DATA EXTRACT: Begin

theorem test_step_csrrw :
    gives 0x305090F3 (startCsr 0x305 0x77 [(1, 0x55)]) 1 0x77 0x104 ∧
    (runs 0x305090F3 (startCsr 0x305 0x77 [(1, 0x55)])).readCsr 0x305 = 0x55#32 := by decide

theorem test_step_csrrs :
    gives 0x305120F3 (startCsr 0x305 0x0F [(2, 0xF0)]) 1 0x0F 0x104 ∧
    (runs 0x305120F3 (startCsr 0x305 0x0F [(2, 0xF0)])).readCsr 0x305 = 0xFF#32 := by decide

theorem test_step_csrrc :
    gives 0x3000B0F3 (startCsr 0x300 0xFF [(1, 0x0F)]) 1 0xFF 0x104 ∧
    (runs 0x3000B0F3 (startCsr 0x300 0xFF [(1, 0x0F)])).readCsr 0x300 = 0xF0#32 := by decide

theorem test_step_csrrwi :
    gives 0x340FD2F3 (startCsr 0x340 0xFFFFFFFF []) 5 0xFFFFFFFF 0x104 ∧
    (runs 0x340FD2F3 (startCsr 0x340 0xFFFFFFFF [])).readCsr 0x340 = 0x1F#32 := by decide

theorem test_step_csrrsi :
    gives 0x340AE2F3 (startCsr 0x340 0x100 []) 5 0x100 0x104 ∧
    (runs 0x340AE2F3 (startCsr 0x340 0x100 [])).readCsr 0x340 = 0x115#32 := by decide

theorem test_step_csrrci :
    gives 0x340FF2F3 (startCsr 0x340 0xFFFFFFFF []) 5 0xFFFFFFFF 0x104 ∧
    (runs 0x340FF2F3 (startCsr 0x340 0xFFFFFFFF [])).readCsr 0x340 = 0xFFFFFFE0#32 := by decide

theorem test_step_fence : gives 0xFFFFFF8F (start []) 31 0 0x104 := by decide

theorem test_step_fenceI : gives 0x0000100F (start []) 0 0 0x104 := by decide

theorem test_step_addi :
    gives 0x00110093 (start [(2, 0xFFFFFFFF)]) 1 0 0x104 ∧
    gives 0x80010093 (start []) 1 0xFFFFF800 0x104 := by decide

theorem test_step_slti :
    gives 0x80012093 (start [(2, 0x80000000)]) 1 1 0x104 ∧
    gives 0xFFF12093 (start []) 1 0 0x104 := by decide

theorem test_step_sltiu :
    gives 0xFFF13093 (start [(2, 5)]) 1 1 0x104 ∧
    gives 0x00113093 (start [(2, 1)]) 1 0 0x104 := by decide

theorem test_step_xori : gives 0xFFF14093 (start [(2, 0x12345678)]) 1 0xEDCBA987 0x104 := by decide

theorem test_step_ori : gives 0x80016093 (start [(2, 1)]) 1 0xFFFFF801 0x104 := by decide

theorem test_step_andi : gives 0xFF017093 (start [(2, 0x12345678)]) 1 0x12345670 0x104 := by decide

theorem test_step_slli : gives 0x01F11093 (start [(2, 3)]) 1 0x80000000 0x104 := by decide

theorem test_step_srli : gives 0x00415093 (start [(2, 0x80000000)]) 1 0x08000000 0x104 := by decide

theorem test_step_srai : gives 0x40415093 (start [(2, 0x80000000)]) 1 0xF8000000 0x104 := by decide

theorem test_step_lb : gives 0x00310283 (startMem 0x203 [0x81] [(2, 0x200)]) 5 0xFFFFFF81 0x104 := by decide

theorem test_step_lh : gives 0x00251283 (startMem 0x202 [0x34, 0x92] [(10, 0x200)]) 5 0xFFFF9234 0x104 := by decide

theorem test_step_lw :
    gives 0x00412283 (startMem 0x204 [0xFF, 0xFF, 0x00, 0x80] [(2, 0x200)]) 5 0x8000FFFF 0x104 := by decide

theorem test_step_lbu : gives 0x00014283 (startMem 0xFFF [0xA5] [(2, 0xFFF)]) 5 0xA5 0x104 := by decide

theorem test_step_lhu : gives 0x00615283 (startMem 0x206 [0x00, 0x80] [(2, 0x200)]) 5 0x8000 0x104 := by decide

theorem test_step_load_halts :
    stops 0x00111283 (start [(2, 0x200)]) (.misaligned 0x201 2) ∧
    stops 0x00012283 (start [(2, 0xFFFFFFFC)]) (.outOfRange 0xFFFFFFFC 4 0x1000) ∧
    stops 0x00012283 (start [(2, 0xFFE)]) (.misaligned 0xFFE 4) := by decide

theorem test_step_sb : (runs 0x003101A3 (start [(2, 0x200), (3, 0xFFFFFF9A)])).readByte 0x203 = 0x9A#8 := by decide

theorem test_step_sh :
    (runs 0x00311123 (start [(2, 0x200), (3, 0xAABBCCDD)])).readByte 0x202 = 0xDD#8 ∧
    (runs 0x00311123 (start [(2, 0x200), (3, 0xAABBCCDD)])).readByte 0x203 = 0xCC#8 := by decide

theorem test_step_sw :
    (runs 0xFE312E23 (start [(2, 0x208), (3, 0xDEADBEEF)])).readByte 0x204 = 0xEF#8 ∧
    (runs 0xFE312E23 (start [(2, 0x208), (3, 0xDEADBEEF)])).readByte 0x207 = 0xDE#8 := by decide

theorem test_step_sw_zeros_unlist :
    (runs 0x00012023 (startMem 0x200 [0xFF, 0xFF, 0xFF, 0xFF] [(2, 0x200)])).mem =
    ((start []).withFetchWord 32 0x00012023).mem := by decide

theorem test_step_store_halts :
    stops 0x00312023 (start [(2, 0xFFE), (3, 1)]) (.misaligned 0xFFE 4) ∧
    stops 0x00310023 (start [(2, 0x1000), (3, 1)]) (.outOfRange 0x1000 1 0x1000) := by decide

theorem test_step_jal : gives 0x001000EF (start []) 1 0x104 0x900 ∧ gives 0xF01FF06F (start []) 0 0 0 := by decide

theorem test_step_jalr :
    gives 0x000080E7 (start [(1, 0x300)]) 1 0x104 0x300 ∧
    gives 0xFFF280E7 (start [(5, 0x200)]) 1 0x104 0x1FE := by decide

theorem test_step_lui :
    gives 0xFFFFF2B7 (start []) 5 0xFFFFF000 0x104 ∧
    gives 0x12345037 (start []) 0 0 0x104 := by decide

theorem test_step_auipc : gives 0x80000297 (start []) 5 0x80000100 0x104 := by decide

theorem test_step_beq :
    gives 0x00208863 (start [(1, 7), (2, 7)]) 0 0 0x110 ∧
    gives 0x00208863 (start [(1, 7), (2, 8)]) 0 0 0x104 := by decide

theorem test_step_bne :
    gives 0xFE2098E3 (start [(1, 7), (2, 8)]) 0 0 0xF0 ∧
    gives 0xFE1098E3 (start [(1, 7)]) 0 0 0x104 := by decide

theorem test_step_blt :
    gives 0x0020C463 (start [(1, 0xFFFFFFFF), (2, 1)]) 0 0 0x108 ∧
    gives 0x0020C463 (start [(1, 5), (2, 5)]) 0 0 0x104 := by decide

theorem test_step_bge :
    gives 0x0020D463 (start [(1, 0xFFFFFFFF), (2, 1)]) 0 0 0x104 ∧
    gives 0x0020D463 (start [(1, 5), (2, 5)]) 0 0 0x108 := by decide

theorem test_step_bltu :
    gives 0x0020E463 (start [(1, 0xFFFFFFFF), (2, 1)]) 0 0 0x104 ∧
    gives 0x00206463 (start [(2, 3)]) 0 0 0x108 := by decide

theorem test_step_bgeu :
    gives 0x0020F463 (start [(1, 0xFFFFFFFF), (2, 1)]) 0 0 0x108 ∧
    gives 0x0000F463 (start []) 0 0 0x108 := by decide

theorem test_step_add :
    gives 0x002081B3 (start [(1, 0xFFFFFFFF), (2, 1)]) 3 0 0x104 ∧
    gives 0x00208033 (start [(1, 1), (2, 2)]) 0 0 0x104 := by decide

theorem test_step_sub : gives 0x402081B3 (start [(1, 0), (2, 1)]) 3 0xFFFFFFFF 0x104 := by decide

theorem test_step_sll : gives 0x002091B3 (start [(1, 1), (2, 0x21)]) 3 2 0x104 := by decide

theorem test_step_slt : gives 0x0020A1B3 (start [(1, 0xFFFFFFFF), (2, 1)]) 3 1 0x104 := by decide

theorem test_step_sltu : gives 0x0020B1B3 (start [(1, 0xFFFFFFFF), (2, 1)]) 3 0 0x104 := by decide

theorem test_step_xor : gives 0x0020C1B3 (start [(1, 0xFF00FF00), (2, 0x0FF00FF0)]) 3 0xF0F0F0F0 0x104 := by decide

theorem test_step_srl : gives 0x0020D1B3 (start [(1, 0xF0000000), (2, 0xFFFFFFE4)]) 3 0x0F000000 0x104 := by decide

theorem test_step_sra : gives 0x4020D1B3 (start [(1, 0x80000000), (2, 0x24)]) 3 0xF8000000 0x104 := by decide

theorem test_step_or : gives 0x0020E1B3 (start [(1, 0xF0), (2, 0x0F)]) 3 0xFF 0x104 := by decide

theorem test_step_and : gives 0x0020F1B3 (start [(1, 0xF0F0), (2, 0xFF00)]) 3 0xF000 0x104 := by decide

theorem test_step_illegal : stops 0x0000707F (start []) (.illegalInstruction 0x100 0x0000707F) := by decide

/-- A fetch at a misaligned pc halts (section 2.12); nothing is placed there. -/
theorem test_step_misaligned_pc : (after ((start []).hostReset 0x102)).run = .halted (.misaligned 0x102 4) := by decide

DATA EXTRACT: End

● YOUR ASSIGNMENT
Work out how many lines in the preceding data include the word "readByte". State only that number.

● WRITTEN SOLUTION
5